Romulo O'Farrill Sr., a Mexico City industrialist and founder of one of Mexico's most influential communications empires, died Thursday of cardiac arrest at his home here. He was 84.
Mr. O'Farrill was president and general director of Novedades Editores, which publishes the business-oriented Mexico City daily Novedades, the English language News, five dailies in provincial cities, and 30 monthly and weekly magazines, and which operates leading Mexico City television and radio stations.
Born in Puebla, where he served as mayor in 1928, he started in business as an auto mechanic. He then became a race driver and later went into assembling and distributing cars in Mexico. In 1948, he acquired his first interest in what became the Novedades empire.
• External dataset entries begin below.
-- ==== Sys2Proof/Tests/Slice0.lean ====
section
/-!
SUPPORT. Tests: a small state that meets the hypotheses of each statement, values of the spec's rules where a step can be followed by
hand, and a term refused by each check of well-formedness.
-/
open Sys2Proof Sys2Proof.Machine

set_option Elab.async false

namespace Sys2Proof.Tests

/-- The running package: BLANK, so that the host may write every register (R456). -/
def up : State := { State.reset with power := .running }

/-- The running package at configuration ready. -/
def ready : State := up.setFld F.GLB_STATUS_config_ready 1

/-- The state a command answers. -/
def after (i : Instr) (s : State) : State :=
  match exec i s with
  | .next t => t
  | _ => s

/-- The state an outcome holds. -/
def got (o : Out) : State :=
  match o with
  | .next t => t
  | _ => up

/-- The state after the loss of VDD_AON. -/
def lost : State := after .vddAonRemoval ready

/-- The host may write every register of a BLANK package that serves them all. -/
theorem test_up_grants : up.grants .host 0xC ∧ ready.grants .host 0x100000 ∧ (∀ o, up.mayWrite .host o = true) :=
  ⟨by decide, by decide, fun _ => rfl⟩

/-! ### The block and its queue -/

theorem test_step_runs_front : step { up with pending := [.d3hotEntry, .wake] } = exec .d3hotEntry { up with pending := [.wake] } := rfl
theorem test_step_idles : step up = .next { up with us := 1 } := rfl
theorem test_step_unpowered : lost.power = .unpowered ∧ lost.pending = [] := by decide
theorem test_dark_witness : lost.dark ∧ Instr.powerOnReset ∉ lost.pending ∧ step lost = .next lost := ⟨rfl, by decide, rfl⟩
theorem test_supply_loss : lost.regs = [] ∧ lost.pins.thermTripN = true := by decide
theorem test_held_in_reset : State.reset.power = .inReset ∧ actsInReset (.sqDoorbell 0 0) = false ∧ onSmbus (.sqDoorbell 0 0) = false ∧
    after (.sqDoorbell 0 0) State.reset = State.reset := by decide

/-- A package in the fatal condition. -/
def fatal : State := ready.setFld F.GLB_STATUS_fatal 1

theorem test_fatal_stops : fatal.flag F.GLB_STATUS_fatal = true ∧ stoppedByFatal (.tileClaim 0) = true ∧ after (.tileClaim 0) fatal = fatal := by decide
theorem test_queue_gate : engineOp (.touch (.queue 0 7) ⟨false, 0, 0, 0, 0, 0, 0, false⟩) = some (.queue 0 7, 0x08) ∧ up.waitsFence (.queue 0 7) = false ∧
    up.flag F.GLB_STATUS_config_ready = false ∧ fatal.flag F.GLB_STATUS_fatal = true := by decide

/-- A package in FIELD, where a remote package may write nothing. -/
def field : State := { ready with sec := { ready.sec with lifecycle := 2 } }

theorem test_no_authority : (Instr.counterClear (.remote 3) 1).wf = true ∧ field.mayWrite (.remote 3) 0x24 = false ∧ field.mayWrite .host 0x600008 = false ∧
    commandRegister (.counterClear (.remote 3) 1) = some (.remote 3, 0x24) ∧
    (after (.counterClear (.remote 3) 1) field).counter C.SEC_REMOTE_REFUSED = 1 := by decide
theorem test_unserved : (Instr.loupeSelect .host 0).wf = true ∧ fatal.mayWrite .host 0x100000 = true ∧ fatal.served 0x100000 = false ∧
    after (.beginTxn .host) fatal = fatal := by decide
theorem test_memory_canonical : ready.memoryCanonical ∧ (after .d3hotEntry ready).memoryCanonical ∧
    cellsWf 0 0 [(1, 5), (1, 6)] = false ∧ cellsWf 0 0 [(3, 0)] = false := by decide
/-! ### Registers, counters, transactions -/

theorem test_scratch_write : (after (.registerWrite .host 0xC 4 15 0xDEADBEEF) up).rd 0xC = 0xDEADBEEF := by decide
theorem test_id_read_only : after (.registerWrite .host 0 4 15 0xFFFFFFFF) up = up := by decide
theorem test_irregular_write : regularAccess 0xC 2 3 = false ∧ (after (.registerWrite .host 0xC 2 3 5) up).rd 0xC = 0 ∧
    (after (.registerWrite .host 0xC 2 3 5) up).evt.held.length = 1 := by decide
theorem test_unmapped_write : regFields 0x3F00000 = none ∧ after (.registerWrite .host 0x3F00000 4 15 1) up = up.accessEvent .host 0x3F00000 0 := by decide
theorem test_irregular_read : up.mayRead .host 0xC = true ∧ up.served 0xC = true ∧ field.mayRead .jtag 0xC = false ∧
    (after (.irregularRegisterRead .host 0xC 2 3) (up.wr 0xC 0x12345678)).out = [.readData .host 0xC 0x5678] := by decide
theorem test_counter_read : isCounterLo C.EVT_CE = true ∧ (C.EVT_CE ≠ 0x10) ∧
    (after (.counterLoRead .host C.EVT_CE) (up.bump C.EVT_CE 0x300000005)).latches = [⟨.host, C.EVT_CE, 3⟩] := by decide
theorem test_counter_clear : (after (.counterClear .host 0x20) ((up.bump C.EVT_CE 4).bump C.HQ_FETCHED 5)).counter C.EVT_CE = 0 ∧
    (after (.counterClear .host 0x20) ((up.bump C.EVT_CE 4).bump C.HQ_FETCHED 5)).counter C.HQ_FETCHED = 5 := by decide
theorem test_counter_saturates : (up.bump C.HQ_FETCHED (2 ^ 48)).counter C.HQ_FETCHED = 2 ^ 48 - 1 ∧
    (up.bump C.HQ_FETCHED (2 ^ 48)).counter C.EVT_DE = 1 ∧ C.HQ_FETCHED ≠ C.EVT_DE ∧ C.HQ_FETCHED ≠ C.EVT_DROPPED := by decide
Known locally as "Don Romulo," he became a "close and respected friend of all presidents of Mexico in the past 50 years," News columnist David Amato wrote.
After World War II, Mr. O'Farrill worked for the development of the Pan American Highway. He founded the Mexican Highway Association and the Regional Highway Association, which prompted construction of thousands of miles of highways in Mexico.
In 1955, he lost a leg as a result of a traffic accident in Switzerland and subsequently founded the Mexican Rehabilitation Institution, which became a model for similar organizations for the disabled in other Latin American countries.
A pioneer of television in Mexico, Mr. O'Farrill launched the Televisa network in 1955. The network now has four Mexico City channels and an interest in Spanish language television outlets in the U.S. He also owned a radio station.
Novedades, his Mexico City daily, has a circulation of more than 112,000.
Mr. O'Farrill is survived by a son, Romulo Jr., vice president of Novedades Editores, who succeeds his father as chief officer.